L’animal et le droit - La Semaine Vétérinaire n° 1800 du 02/03/2019
La Semaine Vétérinaire n° 1800 du 02/03/2019

ACTU

Les prémices de la protection animale sont symbolisées par la fameuse loi Grammont de 1850. Le renforcement de cette protection s’est ensuite et notamment appuyé sur l’évolution du rapport à l’animal de compagnie, justifiant l’adoption de plusieurs réformes, avec la reconnaissance de la qualité d’« être vivant doué de sensibilité » inscrite dans l’article L. 214-1 du Code rural et de la pêche maritime.

Pourtant, le xxie siècle semble marquer un véritable tournant dans cette appréhension de la protection de l’animal. Celui-ci est d’abord social et sociétal, avec la prise en compte du bien-être animal dans son quotidien, l’évolution des produits certifiés bio ou végan, l’importante médiatisation des dérives de traitements blâmables infligés aux animaux à l’appui de vidéos ou d’initiatives à l’image du “lundi vert”.

Cette transformation est également juridique. Par la loi n° 2015-177 du 16 février 2015, le législateur crée l’article 515-14 du Code civil qui dispose : « Les animaux sont des êtres vivants doués de sensibilité. Sous réserve des lois qui les protègent, les animaux sont soumis au régime des biens. » Cet article démontre le processus engagé vers une nouvelle considération de l’animal, renforçant la réflexion pour un statut autonome.

De même, la multiplication des enseignements en droit de l’animal à l’université (Brest, Limoges ou Strasbourg), comme de nombreux colloques et ouvrages (des manuels mais également un Code de l’animal), présagent une évidente évolution à venir. Pourtant, la souffrance animale se poursuit, comme l’illustrent la surexploitation animale, les conditions de transport et d’abattage, les battues préventives, les conditions de la chasse, la persistance de la tauromachie ou les multiples faits divers monstrueux. Une évolution culturelle est impérative pour renforcer cette protection, par la poursuite d’une plus grande considération de l’animal. Le renforcement de cette considération peut s’appuyer sur un travail de sensibilisation au bien-être animal, pour lequel les professionnels animaliers – notamment les vétérinaires – ont un évident rôle à jouer.

Dès lors, différentes évolutions législatives doivent accompagner ce processus.

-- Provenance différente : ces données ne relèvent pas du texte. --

/-! ## Slots: a slot is set, no other slot changes, and beyond the slots only the deadline list does -/

@[simp] theorem State.putSlot_slot (n : SlotNumber) (sl : Slot) (s : State) : (s.putSlot n sl).slots[n] = sl := by
  simp [State.putSlot, State.withSlots, State.withDeadlineList]

theorem State.putSlot_slot_ne {n m : SlotNumber} (sl : Slot) (s : State) (h : m ≠ n) :
    (s.putSlot n sl).slots[m] = s.slots[m] := by
  have hv : n.val ≠ m.val := fun e => h (Fin.ext e.symm)
  simp [State.putSlot, State.withSlots, State.withDeadlineList, Vector.getElem_set_ne, hv]

theorem State.putSlot_frame (n : SlotNumber) (sl : Slot) (s : State) :
    s.putSlot n sl =
      { s with slots := (s.putSlot n sl).slots, deadlineList := (s.putSlot n sl).deadlineList } := rfl

@[simp] theorem State.putArming_slot (n : SlotNumber) (a : Option Arming) (s : State) :
    (s.putArming n a).slots[n] = { s.slots[n] with arming := a } := State.putSlot_slot n _ s

theorem State.putArming_slot_ne {n m : SlotNumber} (a : Option Arming) (s : State) (h : m ≠ n) :
    (s.putArming n a).slots[m] = s.slots[m] := State.putSlot_slot_ne _ s h

theorem State.putArming_frame (n : SlotNumber) (a : Option Arming) (s : State) :
    s.putArming n a =
      { s with slots := (s.putArming n a).slots, deadlineList := (s.putArming n a).deadlineList } := rfl

@[simp] theorem State.putArming_time (n : SlotNumber) (a : Option Arming) (s : State) :
    (s.putArming n a).time = s.time := rfl
@[simp] theorem State.putArming_lines (n : SlotNumber) (a : Option Arming) (s : State) :
    (s.putArming n a).lines = s.lines := rfl
@[simp] theorem State.putArming_inputs (n : SlotNumber) (a : Option Arming) (s : State) :
    (s.putArming n a).inputs = s.inputs := rfl
@[simp] theorem State.putArming_trip (n : SlotNumber) (a : Option Arming) (s : State) :
    (s.putArming n a).trip = s.trip := rfl
@[simp] theorem State.putArming_fetch (n : SlotNumber) (a : Option Arming) (s : State) :
    (s.putArming n a).fetch = s.fetch := rfl
@[simp] theorem State.putArming_held (n : SlotNumber) (a : Option Arming) (s : State) :
    (s.putArming n a).held = s.held := rfl
@[simp] theorem State.putArming_writer (n : SlotNumber) (a : Option Arming) (s : State) :
    (s.putArming n a).writer = s.writer := rfl
@[simp] theorem State.putArming_control (n : SlotNumber) (a : Option Arming) (s : State) :
    (s.putArming n a).control = s.control := rfl
@[simp] theorem State.putArming_groups (n : SlotNumber) (a : Option Arming) (s : State) :
    (s.putArming n a).groups = s.groups := rfl

/-! ## The deadline list -/

theorem mem_insertDeadline (slots : Vector Slot 256) (n m : SlotNumber) (l : List SlotNumber) :
    m ∈ insertDeadline slots n l ↔ m = n ∨ m ∈ l := by
  induction l with
  | nil => simp [insertDeadline]
  | cons x xs ih =>
    simp only [insertDeadline]
    split <;> simp [ih]
    tauto

theorem insertDeadline_perm (slots : Vector Slot 256) (n : SlotNumber) (l : List SlotNumber) :
    (insertDeadline slots n l).Perm (n :: l) := by
  induction l with
  | nil => simp [insertDeadline]
  | cons x xs ih =>
    simp only [insertDeadline]
    split
    · exact List.Perm.refl _
    · exact (ih.cons x).trans (List.Perm.swap n x xs)

/-- An insertion keeps the order when no entry shares the key of the slot that is inserted. -/
theorem insertDeadline_pairwise (slots : Vector Slot 256) (n : SlotNumber) (l : List SlotNumber)
    (h : l.Pairwise fun a b => deadlineKey slots a < deadlineKey slots b)
    (hne : ∀ m ∈ l, deadlineKey slots m ≠ deadlineKey slots n) :
    (insertDeadline slots n l).Pairwise fun a b => deadlineKey slots a < deadlineKey slots b := by
  induction l with
  | nil => simp [insertDeadline]
  | cons x xs ih =>
    rw [List.pairwise_cons] at h
    simp only [insertDeadline]
    split
    · rename_i hlt
      refine List.pairwise_cons.2 ⟨fun m hm => ?_, List.pairwise_cons.2 h⟩
      rcases List.mem_cons.1 hm with rfl | hm
      · exact hlt
      · exact hlt.trans (h.1 m hm)
    · rename_i hlt
      have hx := hne x (by simp)
      refine List.pairwise_cons.2 ⟨fun m hm => ?_, ih h.2 fun m hm => hne m (by simp [hm])⟩
      rcases (mem_insertDeadline slots n m xs).1 hm with rfl | hm
      · omega
      · exact h.1 m hm

/-- Two slots with the same key are the same slot. -/
theorem deadlineKey_injective (slots : Vector Slot 256) {n m : SlotNumber}
    (h : deadlineKey slots n = deadlineKey slots m) : n = m := by
  unfold deadlineKey at h
  apply Fin.ext
  omega

theorem sortDeadlines_perm (slots : Vector Slot 256) (l : List SlotNumber) : (sortDeadlines slots l).Perm l := by
  induction l with
  | nil => simp [sortDeadlines]
  | cons x xs ih =>
    show (insertDeadline slots x (sortDeadlines slots xs)).Perm (x :: xs)
    exact (insertDeadline_perm slots x _).trans (ih.cons x)

/-! ## Reports -/

@[simp] theorem State.putReport_report (src : Source) (r : Report) (s : State) : (s.putReport src r).report src = r := by
  cases src <;> simp [State.putReport, State.report, State.withSlots, State.withWriter]

theorem State.putReport_report_ne {src src' : Source} (r : Report) (s : State) (h : src' ≠ src) :
    (s.putReport src r).report src' = s.report src' := by
  cases src <;> cases src' <;> simp_all [State.putReport, State.report, State.withSlots, State.withWriter]
  rename_i a b
  have hv : a.val ≠ b.val := fun e => h (Fin.ext e.symm)
  simp [Vector.getElem_set_ne, hv]

/-- Setting a report keeps the arming and the generation of every slot. -/
theorem State.putReport_slot (src : Source) (r : Report) (s : State) (n : SlotNumber) :
    (s.putReport src r).slots[n].arming = s.slots[n].arming
      ∧ (s.putReport src r).slots[n].generation = s.slots[n].generation := by
  cases src <;> simp [State.putReport, State.withSlots, State.withWriter]
  rename_i m
  by_cases h : m.val = n.val
  · simp [h]
  · simp [Vector.getElem_set_ne, h]

theorem State.putReport_frame (src : Source) (r : Report) (s : State) :
    s.putReport src r =
      { s with
        slots := (s.putReport src r).slots
        writer := { s.writer with controllerEntry := (s.putReport src r).writer.controllerEntry } } := by
  cases src <;> rfl

theorem State.enqueue_report (src src' : Source) (s : State) : (s.enqueue src).report src' = s.report src' := by
  cases src' <;> rfl

theorem State.noteWrite_report (src src' : Source) (f : CompletionWrite → CompletionWrite) (s : State) :
    (s.noteWrite src f).report src' = s.report src' := by
  cases src' <;> rfl

/-! ## Events: what recording one can do -/

theorem State.makePending_report_ne {src src' : Source} (s : State) (h : src' ≠ src) :
    (s.makePending src).report src' = s.report src' := by
  unfold State.makePending
  split
  · rw [State.enqueue_report, State.putReport_report_ne _ _ h]
  · rw [State.noteWrite_report]

theorem State.recordEvent_report_ne {src src' : Source} (o : Occurrence) (mp : Bool) (s : State) (h : src' ≠ src) :
    (s.recordEvent src o mp).report src' = s.report src' := by
  unfold State.recordEvent
  cases mp
  · exact State.putReport_report_ne _ _ h
  · simp only [if_true]
    rw [State.makePending_report_ne _ h, State.putReport_report_ne _ _ h]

Si la création d’un statut civil autonome se présente comme une solution efficace, l’amélioration de la protection pénale apparaît comme une réponse plus aisée et plus rapide à mettre en œuvre à court terme. Il serait ainsi possible d’étendre le champ d’application des principales incriminations aux animaux sauvages, à l’image des mauvais traitements (article R. 654-1 du Code pénal) et des actes de cruauté (article 521-1 du Code pénal). Cette absence de protection de l’animal sauvage souligne le réflexe persistant de protéger l’animal par référence à l’affection que lui porte l’homme. Il convient désormais de raisonner sur une protection de l’animal en raison de sa qualité d’être vivant doué de sensibilité. Dès lors, des réflexions devront être engagées pour envisager l’aggravation des peines de certaines incriminations, par exemple, le délit d’abandon prévu par l’article 521-1 du Code pénal. Ce renfort du dispositif pénal doit accompagner les actuelles actions pénales, parfois à l’appui des associations de défense des animaux agissant sur le fondement de l’article 2-13 du Code de procédure pénale. Une protection effective des animaux doit s’affirmer, sans s’inscrire dans le recours à la violence illégale. En ce sens, le juriste – notamment le pénaliste – doit jouer un rôle fondamental, aux côtés des professionnels vétérinaires.

FRANÇOIS-XAVIER ROUX-DEMARE

est doyen de la faculté de droit, économie, gestion et administration économique et sociale (AES) et maître de conférences en droit privé et sciences criminelles à l’université de Brest (Finistère). Depuis 2016, cette faculté propose aux étudiants d'étudier le droit des animaux dans le cadre d’une unité d'enseignement (UE) libre.